● **TASK REQUIREMENTS**: Among the lines below, take the one holding "(BlockPasses s.params I (x.val + 1) → ∃ t, exec (.ldMemVx", the one holding "(∃ nnn, decodeWord", and all lines between them. Set them down exactly.

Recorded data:
++++++++++++++++++++

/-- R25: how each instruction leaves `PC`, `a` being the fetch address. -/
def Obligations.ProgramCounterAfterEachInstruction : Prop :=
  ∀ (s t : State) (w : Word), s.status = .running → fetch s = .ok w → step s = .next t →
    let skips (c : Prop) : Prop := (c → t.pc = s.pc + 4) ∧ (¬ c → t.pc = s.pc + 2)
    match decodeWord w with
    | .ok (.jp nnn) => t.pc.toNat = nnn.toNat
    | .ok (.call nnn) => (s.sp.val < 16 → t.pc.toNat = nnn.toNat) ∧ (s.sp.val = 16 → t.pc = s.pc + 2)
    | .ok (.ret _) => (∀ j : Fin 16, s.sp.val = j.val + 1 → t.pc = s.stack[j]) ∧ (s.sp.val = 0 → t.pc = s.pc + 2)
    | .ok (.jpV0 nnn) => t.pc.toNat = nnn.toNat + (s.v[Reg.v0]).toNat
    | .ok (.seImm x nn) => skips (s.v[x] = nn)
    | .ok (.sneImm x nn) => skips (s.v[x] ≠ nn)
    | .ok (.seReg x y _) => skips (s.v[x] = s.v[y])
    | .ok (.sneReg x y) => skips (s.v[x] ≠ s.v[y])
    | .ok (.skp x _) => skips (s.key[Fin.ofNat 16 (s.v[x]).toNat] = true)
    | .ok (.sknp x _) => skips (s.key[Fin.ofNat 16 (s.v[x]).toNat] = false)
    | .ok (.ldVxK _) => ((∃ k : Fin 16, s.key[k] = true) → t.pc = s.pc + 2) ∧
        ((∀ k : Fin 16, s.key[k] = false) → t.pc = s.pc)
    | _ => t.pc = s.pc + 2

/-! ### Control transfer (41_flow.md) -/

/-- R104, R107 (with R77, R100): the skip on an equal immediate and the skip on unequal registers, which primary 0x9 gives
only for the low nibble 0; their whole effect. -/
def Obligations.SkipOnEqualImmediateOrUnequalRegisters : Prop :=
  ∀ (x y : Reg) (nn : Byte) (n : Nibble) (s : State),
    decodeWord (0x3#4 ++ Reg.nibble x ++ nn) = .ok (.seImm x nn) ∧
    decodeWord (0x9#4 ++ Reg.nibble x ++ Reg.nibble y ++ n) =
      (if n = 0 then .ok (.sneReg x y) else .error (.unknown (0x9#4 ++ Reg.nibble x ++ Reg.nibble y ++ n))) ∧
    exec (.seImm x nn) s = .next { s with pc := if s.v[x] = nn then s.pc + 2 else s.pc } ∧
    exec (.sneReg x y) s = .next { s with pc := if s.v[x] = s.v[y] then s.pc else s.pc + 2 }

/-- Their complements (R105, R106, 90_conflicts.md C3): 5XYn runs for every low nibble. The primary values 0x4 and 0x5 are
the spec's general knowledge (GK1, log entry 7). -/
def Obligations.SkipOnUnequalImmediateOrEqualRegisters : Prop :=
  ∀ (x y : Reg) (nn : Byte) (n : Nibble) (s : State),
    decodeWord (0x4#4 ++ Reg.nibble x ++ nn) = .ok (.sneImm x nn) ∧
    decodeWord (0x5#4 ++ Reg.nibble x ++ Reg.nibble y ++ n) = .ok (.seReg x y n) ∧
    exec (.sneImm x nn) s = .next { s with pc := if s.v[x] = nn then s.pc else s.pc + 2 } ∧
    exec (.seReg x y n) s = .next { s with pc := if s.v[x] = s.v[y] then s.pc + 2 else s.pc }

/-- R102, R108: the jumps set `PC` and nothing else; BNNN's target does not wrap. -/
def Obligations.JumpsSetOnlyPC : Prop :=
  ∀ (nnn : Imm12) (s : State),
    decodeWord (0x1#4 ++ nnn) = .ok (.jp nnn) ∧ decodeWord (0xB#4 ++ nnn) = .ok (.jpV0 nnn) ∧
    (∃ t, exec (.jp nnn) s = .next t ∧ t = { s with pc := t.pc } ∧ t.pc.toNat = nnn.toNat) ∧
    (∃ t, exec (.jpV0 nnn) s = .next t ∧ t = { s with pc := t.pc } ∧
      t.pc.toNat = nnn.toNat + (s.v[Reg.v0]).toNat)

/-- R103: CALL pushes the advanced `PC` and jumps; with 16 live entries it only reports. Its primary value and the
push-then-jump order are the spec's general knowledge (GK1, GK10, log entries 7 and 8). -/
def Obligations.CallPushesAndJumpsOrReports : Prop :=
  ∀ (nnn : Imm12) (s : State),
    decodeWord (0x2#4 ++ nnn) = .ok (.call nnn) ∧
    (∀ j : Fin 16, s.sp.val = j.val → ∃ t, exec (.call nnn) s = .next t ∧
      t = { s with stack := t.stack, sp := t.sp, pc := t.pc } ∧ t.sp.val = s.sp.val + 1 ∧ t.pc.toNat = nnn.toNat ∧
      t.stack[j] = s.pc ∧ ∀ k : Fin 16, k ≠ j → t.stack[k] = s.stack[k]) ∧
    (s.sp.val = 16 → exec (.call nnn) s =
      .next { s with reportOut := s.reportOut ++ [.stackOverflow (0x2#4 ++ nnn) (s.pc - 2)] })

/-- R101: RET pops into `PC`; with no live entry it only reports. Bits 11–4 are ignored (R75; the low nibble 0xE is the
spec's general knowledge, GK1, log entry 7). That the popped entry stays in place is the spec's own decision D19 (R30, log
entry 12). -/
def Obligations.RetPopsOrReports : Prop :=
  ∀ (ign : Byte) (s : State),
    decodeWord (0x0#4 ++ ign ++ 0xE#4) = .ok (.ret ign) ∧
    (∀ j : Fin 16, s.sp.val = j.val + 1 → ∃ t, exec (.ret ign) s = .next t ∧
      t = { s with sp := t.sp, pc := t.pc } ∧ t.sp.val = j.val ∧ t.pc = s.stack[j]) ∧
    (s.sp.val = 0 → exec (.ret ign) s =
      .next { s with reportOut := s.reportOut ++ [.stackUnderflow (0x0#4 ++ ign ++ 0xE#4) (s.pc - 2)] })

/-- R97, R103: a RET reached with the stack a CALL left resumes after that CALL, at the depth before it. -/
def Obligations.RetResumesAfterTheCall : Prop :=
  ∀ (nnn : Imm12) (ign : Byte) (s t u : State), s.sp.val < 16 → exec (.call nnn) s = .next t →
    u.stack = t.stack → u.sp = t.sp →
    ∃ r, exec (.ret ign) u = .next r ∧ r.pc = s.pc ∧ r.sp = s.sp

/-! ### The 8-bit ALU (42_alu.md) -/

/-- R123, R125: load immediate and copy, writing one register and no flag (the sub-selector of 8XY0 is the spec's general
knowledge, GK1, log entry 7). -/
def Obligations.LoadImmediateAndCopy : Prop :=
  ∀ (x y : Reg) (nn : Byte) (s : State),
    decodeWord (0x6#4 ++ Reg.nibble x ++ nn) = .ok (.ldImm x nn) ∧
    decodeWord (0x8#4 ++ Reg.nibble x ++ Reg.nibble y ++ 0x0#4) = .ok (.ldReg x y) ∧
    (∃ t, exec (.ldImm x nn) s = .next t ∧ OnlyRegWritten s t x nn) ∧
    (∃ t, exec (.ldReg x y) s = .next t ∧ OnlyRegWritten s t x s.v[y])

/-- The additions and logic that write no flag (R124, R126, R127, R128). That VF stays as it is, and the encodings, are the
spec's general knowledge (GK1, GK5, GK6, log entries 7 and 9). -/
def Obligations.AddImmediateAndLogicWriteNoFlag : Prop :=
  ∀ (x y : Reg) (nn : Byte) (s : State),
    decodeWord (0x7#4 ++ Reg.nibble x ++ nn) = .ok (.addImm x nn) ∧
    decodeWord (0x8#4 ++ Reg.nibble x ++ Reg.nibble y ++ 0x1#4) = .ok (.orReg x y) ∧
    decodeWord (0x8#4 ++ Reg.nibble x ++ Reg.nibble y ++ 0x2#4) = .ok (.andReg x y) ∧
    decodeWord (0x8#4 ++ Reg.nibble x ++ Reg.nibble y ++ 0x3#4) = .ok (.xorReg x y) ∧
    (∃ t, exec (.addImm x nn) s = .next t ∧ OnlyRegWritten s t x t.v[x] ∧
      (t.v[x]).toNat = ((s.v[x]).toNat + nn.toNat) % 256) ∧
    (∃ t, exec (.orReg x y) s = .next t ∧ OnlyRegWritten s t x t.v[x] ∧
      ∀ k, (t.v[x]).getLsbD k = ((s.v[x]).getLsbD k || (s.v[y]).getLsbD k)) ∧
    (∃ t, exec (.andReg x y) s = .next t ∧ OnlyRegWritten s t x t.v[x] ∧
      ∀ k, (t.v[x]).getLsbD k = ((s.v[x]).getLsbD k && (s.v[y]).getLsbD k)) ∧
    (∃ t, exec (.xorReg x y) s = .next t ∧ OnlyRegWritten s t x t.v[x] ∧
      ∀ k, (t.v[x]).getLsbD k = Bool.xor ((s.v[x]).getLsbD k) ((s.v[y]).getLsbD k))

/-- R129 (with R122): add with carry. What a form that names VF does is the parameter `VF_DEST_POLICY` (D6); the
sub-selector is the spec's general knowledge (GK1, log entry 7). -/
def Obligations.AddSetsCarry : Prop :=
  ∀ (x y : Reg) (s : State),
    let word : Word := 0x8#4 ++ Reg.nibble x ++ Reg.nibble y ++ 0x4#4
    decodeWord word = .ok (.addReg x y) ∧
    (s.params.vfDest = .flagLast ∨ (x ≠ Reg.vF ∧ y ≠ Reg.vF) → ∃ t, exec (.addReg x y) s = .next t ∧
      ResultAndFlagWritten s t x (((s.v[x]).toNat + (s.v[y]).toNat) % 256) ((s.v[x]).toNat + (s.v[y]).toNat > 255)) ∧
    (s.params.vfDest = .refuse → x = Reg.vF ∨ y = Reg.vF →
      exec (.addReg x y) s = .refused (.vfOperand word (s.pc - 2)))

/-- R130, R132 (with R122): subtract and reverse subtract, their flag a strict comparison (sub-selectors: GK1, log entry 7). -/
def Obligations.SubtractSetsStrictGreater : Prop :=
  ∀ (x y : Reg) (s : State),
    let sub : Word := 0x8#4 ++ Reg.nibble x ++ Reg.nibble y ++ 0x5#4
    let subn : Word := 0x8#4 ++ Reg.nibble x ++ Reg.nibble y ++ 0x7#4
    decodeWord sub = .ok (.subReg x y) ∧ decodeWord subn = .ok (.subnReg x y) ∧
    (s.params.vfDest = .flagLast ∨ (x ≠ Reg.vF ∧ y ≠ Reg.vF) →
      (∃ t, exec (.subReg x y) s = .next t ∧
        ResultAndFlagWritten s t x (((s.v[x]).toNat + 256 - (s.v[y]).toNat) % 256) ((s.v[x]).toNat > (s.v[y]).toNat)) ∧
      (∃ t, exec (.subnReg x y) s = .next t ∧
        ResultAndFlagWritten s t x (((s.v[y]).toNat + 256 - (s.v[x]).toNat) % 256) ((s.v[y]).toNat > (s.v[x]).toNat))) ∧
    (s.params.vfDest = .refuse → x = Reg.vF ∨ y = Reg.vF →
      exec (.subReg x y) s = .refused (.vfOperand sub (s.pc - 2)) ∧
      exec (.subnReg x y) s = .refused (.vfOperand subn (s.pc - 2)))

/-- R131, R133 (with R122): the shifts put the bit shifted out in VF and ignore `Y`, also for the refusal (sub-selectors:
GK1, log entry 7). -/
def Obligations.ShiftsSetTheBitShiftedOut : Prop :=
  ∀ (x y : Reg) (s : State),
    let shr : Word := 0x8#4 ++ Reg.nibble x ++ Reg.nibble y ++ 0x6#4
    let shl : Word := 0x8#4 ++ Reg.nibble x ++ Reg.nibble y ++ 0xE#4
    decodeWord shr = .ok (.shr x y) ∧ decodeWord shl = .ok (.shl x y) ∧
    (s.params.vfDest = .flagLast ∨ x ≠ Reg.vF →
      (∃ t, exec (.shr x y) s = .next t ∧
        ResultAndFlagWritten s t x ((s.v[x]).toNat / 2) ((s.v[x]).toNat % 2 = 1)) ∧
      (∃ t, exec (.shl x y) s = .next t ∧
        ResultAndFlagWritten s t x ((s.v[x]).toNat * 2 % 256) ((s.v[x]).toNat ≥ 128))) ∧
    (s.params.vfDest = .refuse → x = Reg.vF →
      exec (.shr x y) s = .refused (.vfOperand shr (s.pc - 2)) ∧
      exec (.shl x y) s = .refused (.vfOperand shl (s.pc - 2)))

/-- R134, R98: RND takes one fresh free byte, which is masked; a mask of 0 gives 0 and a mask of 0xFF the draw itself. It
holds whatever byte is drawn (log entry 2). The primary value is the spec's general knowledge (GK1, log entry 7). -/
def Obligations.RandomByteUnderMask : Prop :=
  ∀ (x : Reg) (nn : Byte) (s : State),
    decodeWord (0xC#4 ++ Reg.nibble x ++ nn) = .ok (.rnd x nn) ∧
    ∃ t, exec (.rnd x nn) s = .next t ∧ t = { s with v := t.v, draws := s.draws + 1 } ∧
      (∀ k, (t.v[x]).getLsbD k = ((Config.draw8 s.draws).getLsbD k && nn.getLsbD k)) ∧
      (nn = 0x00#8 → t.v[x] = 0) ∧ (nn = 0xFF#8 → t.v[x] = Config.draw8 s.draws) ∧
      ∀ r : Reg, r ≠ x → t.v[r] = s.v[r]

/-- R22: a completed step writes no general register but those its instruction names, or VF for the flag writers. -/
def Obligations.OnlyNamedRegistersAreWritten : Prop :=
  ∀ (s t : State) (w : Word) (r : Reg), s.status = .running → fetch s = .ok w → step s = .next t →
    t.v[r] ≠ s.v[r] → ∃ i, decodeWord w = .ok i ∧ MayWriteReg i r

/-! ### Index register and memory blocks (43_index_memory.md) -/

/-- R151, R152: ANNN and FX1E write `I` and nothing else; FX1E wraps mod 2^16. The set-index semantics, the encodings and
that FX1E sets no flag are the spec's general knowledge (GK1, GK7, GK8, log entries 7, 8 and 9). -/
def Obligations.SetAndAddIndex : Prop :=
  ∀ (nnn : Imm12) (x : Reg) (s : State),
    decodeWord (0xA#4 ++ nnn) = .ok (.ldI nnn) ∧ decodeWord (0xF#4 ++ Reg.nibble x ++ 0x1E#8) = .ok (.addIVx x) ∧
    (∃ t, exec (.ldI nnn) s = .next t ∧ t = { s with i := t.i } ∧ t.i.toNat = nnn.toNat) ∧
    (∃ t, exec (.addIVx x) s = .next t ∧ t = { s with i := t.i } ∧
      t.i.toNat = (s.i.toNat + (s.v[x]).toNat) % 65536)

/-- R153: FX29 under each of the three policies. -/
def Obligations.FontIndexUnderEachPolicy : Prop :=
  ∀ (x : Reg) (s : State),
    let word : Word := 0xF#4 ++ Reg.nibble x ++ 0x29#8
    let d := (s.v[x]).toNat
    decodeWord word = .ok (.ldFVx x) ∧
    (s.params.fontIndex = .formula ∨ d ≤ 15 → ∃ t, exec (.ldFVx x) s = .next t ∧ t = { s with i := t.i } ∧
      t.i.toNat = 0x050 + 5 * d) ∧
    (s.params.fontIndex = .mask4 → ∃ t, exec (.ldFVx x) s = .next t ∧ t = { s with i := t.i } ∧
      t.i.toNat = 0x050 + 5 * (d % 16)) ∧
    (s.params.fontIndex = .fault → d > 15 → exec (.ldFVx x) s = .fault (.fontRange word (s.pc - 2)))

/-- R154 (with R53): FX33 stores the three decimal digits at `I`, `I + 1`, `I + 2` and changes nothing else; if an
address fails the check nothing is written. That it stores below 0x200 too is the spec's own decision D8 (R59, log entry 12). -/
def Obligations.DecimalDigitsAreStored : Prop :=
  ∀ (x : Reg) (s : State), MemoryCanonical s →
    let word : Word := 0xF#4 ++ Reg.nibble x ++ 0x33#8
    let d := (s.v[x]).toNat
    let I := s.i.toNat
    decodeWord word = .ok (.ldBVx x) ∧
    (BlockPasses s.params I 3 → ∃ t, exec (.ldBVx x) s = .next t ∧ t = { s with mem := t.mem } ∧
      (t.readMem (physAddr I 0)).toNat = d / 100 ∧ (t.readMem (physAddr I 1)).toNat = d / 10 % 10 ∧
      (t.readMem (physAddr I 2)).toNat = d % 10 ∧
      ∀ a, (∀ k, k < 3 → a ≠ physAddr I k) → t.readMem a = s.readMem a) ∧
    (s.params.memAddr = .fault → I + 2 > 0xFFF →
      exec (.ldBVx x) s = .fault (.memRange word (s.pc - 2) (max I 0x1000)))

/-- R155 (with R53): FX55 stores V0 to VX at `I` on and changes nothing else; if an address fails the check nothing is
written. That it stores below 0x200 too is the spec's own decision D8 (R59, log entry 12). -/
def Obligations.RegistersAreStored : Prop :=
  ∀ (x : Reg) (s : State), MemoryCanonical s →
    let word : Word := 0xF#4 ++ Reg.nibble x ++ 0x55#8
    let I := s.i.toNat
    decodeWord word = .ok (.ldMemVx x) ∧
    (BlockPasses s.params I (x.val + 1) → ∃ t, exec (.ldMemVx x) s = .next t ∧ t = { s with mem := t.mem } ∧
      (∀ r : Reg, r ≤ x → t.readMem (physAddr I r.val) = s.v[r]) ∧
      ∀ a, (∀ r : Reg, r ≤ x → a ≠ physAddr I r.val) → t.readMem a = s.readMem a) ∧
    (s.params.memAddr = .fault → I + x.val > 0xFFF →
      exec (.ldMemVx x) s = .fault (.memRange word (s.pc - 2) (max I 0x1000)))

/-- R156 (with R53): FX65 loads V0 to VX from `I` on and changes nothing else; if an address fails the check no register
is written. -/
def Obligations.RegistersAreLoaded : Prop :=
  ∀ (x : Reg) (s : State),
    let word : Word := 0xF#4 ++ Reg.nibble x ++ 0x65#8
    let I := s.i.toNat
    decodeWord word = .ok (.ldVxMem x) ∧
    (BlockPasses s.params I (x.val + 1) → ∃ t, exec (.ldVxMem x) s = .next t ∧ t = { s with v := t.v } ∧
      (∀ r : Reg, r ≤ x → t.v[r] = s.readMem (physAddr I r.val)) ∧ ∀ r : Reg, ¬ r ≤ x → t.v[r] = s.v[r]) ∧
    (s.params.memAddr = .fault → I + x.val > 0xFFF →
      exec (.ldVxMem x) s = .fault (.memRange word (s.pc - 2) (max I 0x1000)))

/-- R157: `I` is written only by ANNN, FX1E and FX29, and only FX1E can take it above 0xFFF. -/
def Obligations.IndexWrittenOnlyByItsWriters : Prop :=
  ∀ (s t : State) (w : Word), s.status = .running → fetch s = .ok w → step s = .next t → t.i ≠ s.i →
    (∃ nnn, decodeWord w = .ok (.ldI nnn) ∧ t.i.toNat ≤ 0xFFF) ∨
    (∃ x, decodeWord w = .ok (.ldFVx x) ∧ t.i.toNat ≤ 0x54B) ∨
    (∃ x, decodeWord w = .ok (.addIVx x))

++++++++++++++++++++

● **PROBLEM SOLUTION**:
    (BlockPasses s.params I (x.val + 1) → ∃ t, exec (.ldMemVx x) s = .next t ∧ t = { s with mem := t.mem } ∧
      (∀ r : Reg, r ≤ x → t.readMem (physAddr I r.val) = s.v[r]) ∧
      ∀ a, (∀ r : Reg, r ≤ x → a ≠ physAddr I r.val) → t.readMem a = s.readMem a) ∧
    (s.params.memAddr = .fault → I + x.val > 0xFFF →
      exec (.ldMemVx x) s = .fault (.memRange word (s.pc - 2) (max I 0x1000)))

/-- R156 (with R53): FX65 loads V0 to VX from `I` on and changes nothing else; if an address fails the check no register
is written. -/
def Obligations.RegistersAreLoaded : Prop :=
  ∀ (x : Reg) (s : State),
    let word : Word := 0xF#4 ++ Reg.nibble x ++ 0x65#8
    let I := s.i.toNat
    decodeWord word = .ok (.ldVxMem x) ∧
    (BlockPasses s.params I (x.val + 1) → ∃ t, exec (.ldVxMem x) s = .next t ∧ t = { s with v := t.v } ∧
      (∀ r : Reg, r ≤ x → t.v[r] = s.readMem (physAddr I r.val)) ∧ ∀ r : Reg, ¬ r ≤ x → t.v[r] = s.v[r]) ∧
    (s.params.memAddr = .fault → I + x.val > 0xFFF →
      exec (.ldVxMem x) s = .fault (.memRange word (s.pc - 2) (max I 0x1000)))

/-- R157: `I` is written only by ANNN, FX1E and FX29, and only FX1E can take it above 0xFFF. -/
def Obligations.IndexWrittenOnlyByItsWriters : Prop :=
  ∀ (s t : State) (w : Word), s.status = .running → fetch s = .ok w → step s = .next t → t.i ≠ s.i →
    (∃ nnn, decodeWord w = .ok (.ldI nnn) ∧ t.i.toNat ≤ 0xFFF) ∨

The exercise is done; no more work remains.